Can I.T. check what I am browsing on public wifi in Office

thejourney

I have an office computer that I sign into and has blocked all social media etc. I use a special wifi for this connection. This is not the problem.
However the company I work at has public wifi which also has a password for visitors. I use this for my phone so i can access google for messages, private emails. There are 70 people working in the office.

I would like to know if IT can see what I am searching on my mobile using google or my private computer on the public wifi. I know IT are busy and probably don't care but I would Like to know if its possible. Also there are no Terms and conditions when I signed into the public wifi for the first time.

Thanks

BKtje

Whoever is running the public Wi-Fi can if they so wish. If your employer is then yes, if it's run by a third party then it depends on the agreement in place.

Technically the person with access to the router could see what you're looking at, at a minimum they could see what domains/IP addresses you're connecting to. If the sites you're visiting are over HTTPS then they would need to preform some sort of MiTM attack to see exactly what you're doing.

testicles

This post has been deleted.

smelly sock

Eh not so sure regarding the above.

Who is providing the WIFI pipe? The line to the connection?

If they don't have any monitoring system sitting on the wifi then they will find it hard to see who is browsing what. Especially if you dont have to sign in to access the web.

If it's an Eir line they would be able to check as that's where the traffic breaks out onto the internet.

testicles

testicles wrote: »

Or just look at the IPs / Certificates which will give you the domains.

Sorry what? I said they can see what domains/ips he's accessing on both HTTP and HTTPS but seeing the actual traffic if its HTTPS is a different story.

Maybe that's not clear when I say "exactly what you're doing"

Permabear

This post has been deleted.

smelly sock

Permabear wrote: »

This post had been deleted.

What kind of authentication do you use for connecting to the public wifi? Thats they key here really. If using 802.1x they can see when you connected etc but still wont be able to what your looking at. If using mac filtering they will also be able to see when you were connected but not what you were viewing. Did you connect via your private device or with one of their devices? I presume you have deleted browsing history etc.

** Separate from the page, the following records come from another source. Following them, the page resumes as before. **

/-! ### Transfers -/

/-- A transfer rewritten, by its number and side. -/
def modXfer (e : Peer) (xfer : Word) (sending : Bool) (f : Transfer → Transfer) (s : State) : State :=
  s.onPeer e (fun p => { p with xfers := p.xfers.map (fun t => if t.xfer = xfer ∧ t.sending = sending then f t else t) })

def dropXfer (e : Peer) (xfer : Word) (sending : Bool) (s : State) : State :=
  s.onPeer e (fun p => { p with xfers := p.xfers.filter (fun t => !(t.xfer == xfer && t.sending == sending)) })

def PeerSt.xferOf (p : PeerSt) (xfer : Word) (sending : Bool) : Option Transfer :=
  p.xfers.find? (fun t => t.xfer == xfer && t.sending == sending)

/-- A transfer ends with a reason of Table 16-9: its command completes REFUSED; what was received goes. -/
def endXfer (e : Peer) (t : Transfer) (reason : Nat) (s : State) : State :=
  pairOutcome t.owner { status := stREFUSED, d0 := reason }
    (dropXfer e t.xfer t.sending (if t.sending || t.secs.isEmpty then s else abortTap .pairRx s))

/-- This side ends a transfer with REFUSE (R326). -/
def refuseXfer (e : Peer) (t : Transfer) (reason : Nat) (s : State) : State :=
  endXfer e t reason (if t.opened then pairQueue e 0x12 (refusePayload t.xfer reason) s else s)

/-- Every transfer of an entry that `p` holds for ends. -/
def endXfers (e : Peer) (reason : Nat) (p : Transfer → Bool) (s : State) : State :=
  (s.pair.peers[e].xfers.filter p).foldl (fun s t => endXfer e t reason s) s

/-- A command removed while its transfer runs: REFUSE with reason 0x6A, no completion (16.4.1). -/
def dropCmdXfers (cid : Nat) (s : State) : State :=
  (List.finRange 4).foldl (fun s e =>
    (s.pair.peers[e].xfers.filter (fun t => match t.owner with | some (_, c) => c == cid | none => false)).foldl
      (fun s t => refuseXfer e { t with owner := none } 0x6A s) s) s

/-- OFFER or FETCH goes out (R325, R334, R335). -/
def openXfer (e : Peer) (t : Transfer) (s : State) : State :=
  let s1 := modXfer e t.xfer t.sending (fun t => { t with opened := true }) s
  let s2 := match t.owner with | some (r, cid) => effectOf r cid s1 | none => s1
  if t.sending then pairQueue e 0x10 (offerPayload t) s2
  else pairQueue e 0x30 (fetchPayload t.xfer t.ownerId t.step) s2

/-- A transfer begins: at once in UP, waiting in OPENING or LOST, REFUSED 0x60 else (R325). -/
def beginXfer (e : Peer) (t : Transfer) (s : State) : State :=
  let p := s.pair.peers[e]
  let t1 := { t with xfer := p.nextXfer, since := s.now }
  let s1 := s.onPeer e (fun p => { p with nextXfer := p.nextXfer + 1, xfers := p.xfers ++ [t1] })
  match p.sess with
  | .up => openXfer e t1 s1
  | .opening | .lost => s1
  | _ => pairOutcome t.owner { status := stREFUSED, d0 := 0x60 } s

/-- The sectors of an image the engine holds: its staging copy, else the Vault's (R267). -/
def State.imageSecs (s : State) (i : Image) : List Sec :=
  if i.inStage then i.secs
  else if i.durable then (List.range i.total).map (fun k => s.readSec (i.lba + k))
  else []

def zipIx (xs : List Sec) : List (Nat × Sec) := xs.zipIdx.map (fun p => (p.2, p.1))

/-- A pairing of an image through an entry, for a command (R325). An image held nowhere locally has
nothing to send. -/
def beginPairing (e : Peer) (r : Ring) (cid : Nat) (i : Image) (s : State) : State :=
  let secs := s.imageSecs i
  if secs = [] then pairOutcome (some (r, cid)) { status := stREFUSED, d0 := 0x49 } s
  else
    beginXfer e { xfer := 0, sending := true, step := i.step, img := i.img, tenant := i.tenant, total := i.total
                  root := ofBytes 512 i.root, alg := i.alg, owner := some (r, cid), secs := zipIx secs } s

/-! ### Copies held for wards (R327, R331) -/

/-- A copy released with its reservation and what of it was still to drain. -/
def releaseCopy (e : Peer) (step : Dword) (s : State) : State :=
  { s with st := { s.st with
      copies := s.st.copies.filter (fun c => !(c.peer == e && c.step == step))
      staged := s.st.staged.filter (fun g => g.src != .copy e step) } }

def State.copiesOf (s : State) (e : Peer) : List Copy := s.st.copies.filter (fun c => c.peer == e)

/-- At most two copies, those of the two highest steps. -/
def trimCopies (e : Peer) (s : State) : State :=
  let cs := s.copiesOf e
  if cs.length ≤ 2 then s
  else match cs.foldl (fun b c => match b with
      | none => some c
      | some x => if c.step.toNat < x.step.toNat then some c else some x) (none : Option Copy) with
    | some c => releaseCopy e c.step s
    | none => s

/-- A verified copy is held; with DRAIN it joins the drain (R328, R331). -/
def holdCopy (e : Peer) (t : Transfer) (secs : List Sec) (s : State) : State :=
  let p := s.pair.peers[e].cfg
  let s0 := releaseCopy e t.step s
  let c : Copy := { peer := e, owner := p.engineId, step := t.step, img := t.img, total := t.total, root := t.root
                    alg := t.alg, secs := secs, tainted := t.tainted, left := if p.drain then t.total else 0 }
  let add := if p.drain then secs.zipIdx.map (fun q => ({ src := .copy e t.step, cid := 0, lba := q.2, sec := q.1 } : Staged))
    else []
  trimCopies e { s0 with st := { s0.st with copies := s0.st.copies ++ [c], staged := s0.st.staged ++ add } }

/-! ### Sessions (R319 to R322) -/

/-- A fresh random, non-zero nonce (R319, DESIGN CHOICE, LOG 6). -/
def drawNonce (s : State) : Word × State :=
  let (w, s1) := draw s
  (if w = 0 then 1 else w, s1)

/-- Queued and unacknowledged signals of a session end, counted in SIG_OVF (16.5.1). -/
def endSignals (e : Peer) (s : State) : State :=
  s.onPeer e (fun p => { p with
    sigOvf := satAdd p.sigOvf (p.fwd.length + p.sigWait.length), fwd := [], sigWait := [] })

/-- PSNs restart at 0 on both sides (R321). -/
def freshPsns (p : PeerSt) : PeerSt := { p with nextPsn := 0, rxPsn := 0, rxAhead := [], unacked := 0, out := [] }

/-- A new session opens: OPENING, with a nonce of its own (Table 16-4). -/
def openSession (e : Peer) (s : State) : State :=
  let (n, s1) := drawNonce s
  s1.onPeer e (fun p => { freshPsns p with sess := .opening, nonce := n, peerNonce := none, doze := false })

/-- The entry's family has an address on a port; `up` asks for a port that is up (R316). -/
def hasAddr (s : State) (c : PeerCfg) (up : Bool) : Bool :=
  s.pair.ports.toList.any (fun p => (!up || p.up) && (if c.v6 then p.ip6 != 0 else p.ip4 != 0))

/-- Sessions leave and enter DOWN as the entry, the load and the addresses allow (Table 16-4, R316). -/
def refreshSessions (s : State) : State :=
  (List.finRange 4).foldl (fun s e =>
    let p := s.pair.peers[e]
    let may := p.cfg.valid && s.cfg.loaded
    if p.sess = .down then (if may && hasAddr s p.cfg true then openSession e s else s)
    else if may && hasAddr s p.cfg false then s
    else endXfers e 0x60 (fun _ => true) (endSignals e (s.onPeer e (fun p => { freshPsns p with sess := .down })))) s

/-- Reconciling copies with a buddy's list (R322). -/
def reconcile (e : Peer) (list : List HoldRec) (s : State) : State :=
  let p := s.pair.peers[e]
  if p.cfg.buddy = false then s
  else
    let t := p.cfg.tenant
    let lost := s.st.images.filter (fun i => i.tenant == t && i.paired && !list.any (fun h => h.step == i.step))
    let s1 := lost.foldl (fun s i =>
      if i.copyOnly then { s with st := { s.st with images := s.st.images.filter (fun x => !(x.tenant == t && x.img == i.img)) } }
      else raiseEvent 0x0803 0xFF (BitVec.ofNat 32 e.val) i.img (modImage t i.img (fun x => { x with paired := false }) s)) s
    list.foldl (fun s h => match s.image? t h.img with
      | some i => if i.step = h.step then s else s.onPeer e (fun p => { p with hidden := satAdd p.hidden 1 })
      | none => { s with st := { s.st with images := s.st.images ++ [
          { tenant := t, img := h.img, sealed_ := true, paired := true, copyOnly := true, tainted := h.tainted
            step := h.step, total := h.total }] } }) s1

/-- The session is UP: copies are reconciled, and transfers that waited begin (R322, R325). -/
def becomeUp (e : Peer) (list : List HoldRec) (s : State) : State :=
  let s1 := reconcile e list (s.onPeer e (fun p => { p with sess := .up, list := list }))
  (s1.pair.peers[e].xfers.filter (fun t => !t.opened)).foldl (fun s t => openXfer e t s) s1

/-- The peer has reopened (R321): transfers and signals of the old session end, PSNs restart. -/
def peerReopened (e : Peer) (s : State) : State :=
  (endSignals e (endXfers e 0x6A (·.opened) s)).onPeer e freshPsns

/-- The session is LOST (Table 16-4). -/
def loseSession (e : Peer) (s : State) : State :=
  if s.pair.peers[e].sess = .up then
    raiseEvent 0x0801 0xFF (BitVec.ofNat 32 e.val) 0 (s.onPeer e (fun p => { p with sess := .lost }))
  else s

/-! ### Receiving (R317, R324) -/

/-- CUM_ACK: every reliable packet below it has been received. -/
def cumAcked (e : Peer) (cum : Word) (s : State) : State :=
  s.onPeer e (fun p => { p with out := p.out.filter (fun k => !(k.sent && psnLt k.psn cum)) })

/-- The entry a packet comes from: SRC_ID and source address match one VALID entry (R317). -/
def pairEntry (s : State) (x : PairRx) : Option Peer :=
  (List.finRange 4).find? (fun e =>
    let c := s.pair.peers[e].cfg
    c.valid && c.engineId == x.srcId && (if c.v6 then c.addr == x.srcAddr else fld c.addr 0 32 == fld x.srcAddr 0 32))

/-- A frame dropped: counted in the entry's RX_DROP, or in PAIR_RX_OTHER (R317). -/
def countDrop (e : Option Peer) (s : State) : State :=
  match e with
  | some e => s.onPeer e (fun p => { p with rxDrop := satAdd p.rxDrop 1 })
  | none => { s with pair := { s.pair with rxOther := satAdd s.pair.rxOther 1 } }

/-- The acceptance of R317. A frame arrives only through a port that is up; packets received during a
load are dropped (R321), and so is everything for an entry in DOWN. An accepted packet leaves NAP (R28). -/
def pairAccept (x : PairRx) (f : Nat × List Byte) (s : State) : Option Peer × State :=
  let hello := f.1 == 1
  if s.pw.rdy = false ∨ s.pw.phase ≠ .ready ∨ s.pair.ports[x.port].up = false ∨ s.cfg.loading then (none, s)
  else
    let e := pairEntry s x
    match e with
    | none => (none, countDrop none s)
    | some i =>
      let p := s.pair.peers[i]
      if !pairSound x f || (!hello && x.session != p.nonce) || p.sess == .down || (!hello && p.sess == .gone) then
        (none, countDrop e s)
      else
        let s1 := (wakeNap s).onPeer i (fun p => { p with lastRx := s.now, doze := x.doze })
        (e, if hello then s1 else cumAcked i x.cumAck s1)

/-! ### Verifying a received image (R328) -/

def Transfer.sec? (t : Transfer) (k : Nat) : Option Sec := (t.secs.find? (fun p => p.1 == k)).map (·.2)

def Transfer.hasAll (t : Transfer) (lo n : Nat) : Bool :=
  let mine := t.secs.filter (fun p => decide (lo ≤ p.1 ∧ p.1 < lo + n))
  decide (n ≤ mine.length)

/-- The image as received so far. -/
def Transfer.whole (t : Transfer) : List Sec := (List.range t.total).map (fun k => (t.sec? k).getD {})

/-- What a look at a receiving transfer finds. -/
inductive RxLook where
  | go (t : Transfer) (resend : List (Nat × Nat))
  | bad
  | done (t : Transfer)
  deriving DecidableEq, Repr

Anyway as i have said probably no need to worry. Very unlikely they will ask the isp for internet records. Very unlikely the isp would give them these records as they would have to thrawl through millions of entries and match them again the public ip of the connection. And almost impossible for your company to match these records to any individual

wandererz

If they have internal web filtering then it's relatively easy to expand that filtering to the free/guest SSID that they provide.
Even if they are not enforcing a policy on this wifi network they can still log and report on the traffic.

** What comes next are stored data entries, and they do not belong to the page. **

/-- The end mark goes to the port between the stream's last beat and the next one's first (R182, R195). -/
def endLayer (w : Wheel) (s : State) : State :=
  let x := s.ma.wheels[w]
  let taken := match x.streams with | st :: _ => st.consumed | [] => false
  endStream w (if s.hasPes x.crag && taken then s.onCrag x.crag (·.endPort (ix 3 x.port.toNat) false) else s)

/-- One beat in stream order passes the taps and reaches the port; work on the Massif leaves IDLE (R28). -/
def deliverOne (w : Wheel) (st : Strm) (b : Beat) (s0 : State) : State :=
  let s := wake s0
  let x := s.ma.wheels[w]
  let s1 := (strmTaps w st).foldl (fun s t => snoopFeed t (plain [b]) st.own s) s
  let s2 := s1.onWheel w (fun x => { x with
    beats := x.beats + 1, held := x.held.filter (fun p => p.1 != x.taken), taken := x.taken + 1 })
  let s3 := s2.onCrag x.crag (fun c =>
    { (if s.hasPes x.crag && st.consumed then c.loadPort (ix 3 x.port.toNat) b else c) with
        rest := false, step := if c.rest then none else c.step })
  if st.beats ≤ x.taken + 1 then endLayer w s3 else s3

/-- The next beat of an input wheel is delivered, or its empty stream ends, where crag, port and taps let it (R165, R228).
Answers whether anything moved. -/
def deliverNext (w : Wheel) (s : State) : Bool × State :=
  let x := s.ma.wheels[w]
  match x.streams with
  | [] => (false, s)
  | st :: _ =>
    if !x.en || x.output || x.drainHold || !s.cragRuns x.crag || (s.hasPes x.crag && st.consumed && !portFree s x) then (false, s)
    else if st.beats = 0 ∧ (st.gen = .fixed ∨ st.cid.isSome) then (true, endLayer w s)
    else match x.held.find? (fun p => p.1 == x.taken) with
      | none => (false, s)
      | some p => if tapRoom s (strmTaps w st) then (true, deliverOne w st p.2 s) else (false, s)

/-- Every beat present in its turn is delivered. -/
def deliver_ (w : Wheel) : Nat → Bool → State → Bool × State
  | 0, any, s => (any, s)
  | k + 1, any, s => match deliverNext w s with
    | (true, s1) => deliver_ w k true s1
    | (false, s1) => (any, s1)

/-! ### Output wheels (R165, R166, R174, R175, R186, R195) -/

/-- A whole beat, or the end mark, leaves the crag's port for its output wheel, where a slot has room. -/
def produceOne (w : Wheel) (s : State) : Bool × State :=
  let x := s.ma.wheels[w]
  let q := ix 3 x.port.toNat
  if !s.cragRuns x.crag then (false, s)
  else
    let c := CragSt.padPort q 16 s.ma.crags[x.crag]
    match c.portBeat q with
    | some b =>
      if x.dropTo then (true, s.onCrag x.crag (fun _ => c.clearPort q))
      else if x.room x.asked then
        (true, (s.onCrag x.crag (fun _ => c.clearPort q)).onWheel w (fun x => { x with
          asked := x.asked + 1, held := x.held ++ [(x.asked, b)], poison := satAdd x.poison (if b.psn then 1 else 0) }))
      else (false, s.onCrag x.crag (fun _ => c))
    | none =>
      if c.portMark q then
        (true, (s.onCrag x.crag (fun _ => c.put (portBase q + 65) 1 0)).onWheel w (fun x =>
          if x.dropTo then { x with dropTo := false } else { x with marks := x.marks ++ [x.asked] }))
      else (false, s)

/-- The beat at the head of an output wheel has been written: its slot's room comes back (R166). -/
def beatGone (w : Wheel) (s : State) : State :=
  s.onWheel w (fun x => { x with beats := x.beats + 1, taken := x.taken + 1, held := x.held.filter (fun p => p.1 != x.taken) })

/-- The failure of a page has served the accesses of a stream once its last beat on the page has gone. -/
def dropDenial (k : Key) (write : Bool) (a : Nat) (last : Bool) (s : State) : State :=
  if last || (a + 64) % 4096 == 0 then
    { s with link := { s.link with atsBad := s.link.atsBad.filter (fun x => !(x.1 == k && x.2.1 == pageOf a && x.2.2.1 == write)) } }
  else s

/-- The drain writes the next beat of an output wheel to its destination, its mark kept (R175): a staging write waits for a
frozen page's copy (R11), a host write for its translation (R94); a write whose check fails is not made (Table 5-8). The
end mark passes once every beat before it is written (R183). -/
def drainOne (w : Wheel) (s : State) : Bool × State :=
  let x := s.ma.wheels[w]
  if x.marks.head? = some x.taken then (true, endStream w s)
  else match x.streams, x.held.find? (fun p => p.1 == x.taken) with
    | st :: _, some p =>
      if !st.prefetched || decide (st.beats ≤ x.taken) || x.fenced then (false, s)
      else
        let a := st.addr + 64 * x.taken
        let k := s.strmKey st
        let feed := fun (s : State) => beatGone w (snoopFeed (.wheel w) (plain [p.2]) st.own s)
        if !tapRoom s [.wheel w] then (false, s)
        else if st.staging then
          if inWindows s k.tenant a 64 = false then (true, feed (keyFlt k a .window true s))
          else match copyPages [a / winUnit] s with
            | none => (false, s)
            | some s1 => (true, feed (storeBeat (a / 64) p.2 s1))
        else match s.fate k a true true with
          | .go xa t => (true, feed (emit (.hostWrite k.ring.val xa (bytesLE 64 p.2.data) p.2.psn t) s))
          | .fail c => (true, feed (dropDenial k true a (x.taken + 1 == st.beats) (keyFlt k a c true s)))
          | .wait => (false, askTranslation k a true s)
    | _, _ => (false, s)

/-! ### The Orchard (R177 to R181) -/

/-- Tenants that own an ORC wheel of the loaded bit-stream. -/
def orcTenants (s : State) : List Tenant :=
  (List.finRange 8).filter (fun t => s.ma.wheels.toList.any (fun x => x.en && x.orc && x.tenant == t))

/-- Ways of a tenant (R177). -/
def orcWays (s : State) (t : Tenant) : Nat :=
  let ts := orcTenants s
  let n := ts.length
  if n = 0 then 0 else 16 / n + (if (ts.findIdx (· == t)) < 16 % n then 1 else 0)

/-- The key of a line (R177): tenant, space, PASID, whether the address is a translated one, and the line's number. -/
structure OrcKey where
  tenant : Tenant
  staging : Bool
  pasid : Option (BitVec 20)
  xlat : Bool
  line : Nat
  deriving DecidableEq, Repr

def OrcLine.key (l : OrcLine) : OrcKey := { tenant := l.tenant, staging := l.staging, pasid := l.pasid, xlat := l.xlat, line := l.line }

/-- The line of a read, if it has one (R177). -/
def orcFind (s : State) (k : OrcKey) : Option OrcLine := s.ma.lines.find? (fun l => l.key == k)

/-- A line used last (R177). -/
def orcTouch (l : OrcLine) (s : State) : State :=
  { s with ma := { s.ma with lines := s.ma.lines.filter (· != l) ++ [l] } }

/-- A line installed, of the address `a` before translation; its tenant's least recently used line of the set goes when its ways are full (R177). -/
def orcInstall (k : OrcKey) (a : Nat) (bs : List Beat) (s : State) : State :=
  let l : OrcLine := { tenant := k.tenant, staging := k.staging, pasid := k.pasid, xlat := k.xlat, line := k.line, va := a / 512, data := bs }
  let mine := s.ma.lines.filter (fun x => x.tenant == l.tenant && x.line % 4096 == l.line % 4096)
  let s1 := if orcWays s l.tenant ≤ mine.length then
      match mine.head? with
      | some v => { s with ma := { s.ma with lines := s.ma.lines.filter (· != v) } }
      | none => s
    else s
  { s1 with ma := { s1.ma with lines := s1.ma.lines ++ [l] } }

/-- A fill came back whole: installed when clean, counted once when poisoned (R178, R181). A fill that covers a part of a
line is not installed. -/
def orcFill (k : OrcKey) (addr : Nat) (gs : List Got) (bs : List Beat) (s : State) : State :=
  if gs.any (fun g => match g with | .bad _ => true | .ok _ => false) || bs.any (·.psn) then
    { s with ma := { s.ma with orcPoison := satAdd s.ma.orcPoison 1 } }
  else if bs.length < 8 ∨ addr % 512 ≠ 0 then s
  else orcInstall k addr bs s

/-! ### Prefetch (R169 to R171) -/

/-- Beats of the next read: to the end of its 512-byte block, of the stream, and of the room in the slots; on the host
link at most Max Read Request Size. -/
def nextBeats (s : State) (x : WheelSt) (st : Strm) (off : Nat) : Nat :=
  let n := min (8 - (st.addr + 64 * off) / 64 % 8) (st.beats - off)
  let n := if st.staging then n else min n (max 1 (min 512 s.link.maxRead / 64))
  if x.room (x.asked + (n - 1)) then n else min n (64 - off % 64)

That typically means source IP, destination IP, URL, time etc.

Very rarely do they actually log what you actually do. This costs time, money and various other resources.
And the majority of Irish companies won't go to that expense.

If they are monitoring and you have accepted their certificate then they have more insight into what you are are doing on encrypted channels such as HTTPS.
In this case they can intercept your traffic, inspect it, action it, re-encrypt it and then send it on it's merry way inbound to you or outbound to the destination server.

If a company is monitoring and perhaps also doing MITM type inspection of https traffic then they can see (for example) what videos you've uploaded or viewed on YouTube, what files you have uploaded or downloaded to/from Dropbox/ Google, possibly what search queries you have made on Google, Bing, Yahoo etc.
Those are just examples, but hopefully you get the idea.

It's all possible but whether they have the time, budget and resources to do it is a different question altogether.

As i said above "the majority of Irish companies won't go to that expense".
The majority are essentially clueless and are dictated by their CFO's/Finance departments and so are severely restricted in terms of what they can implement.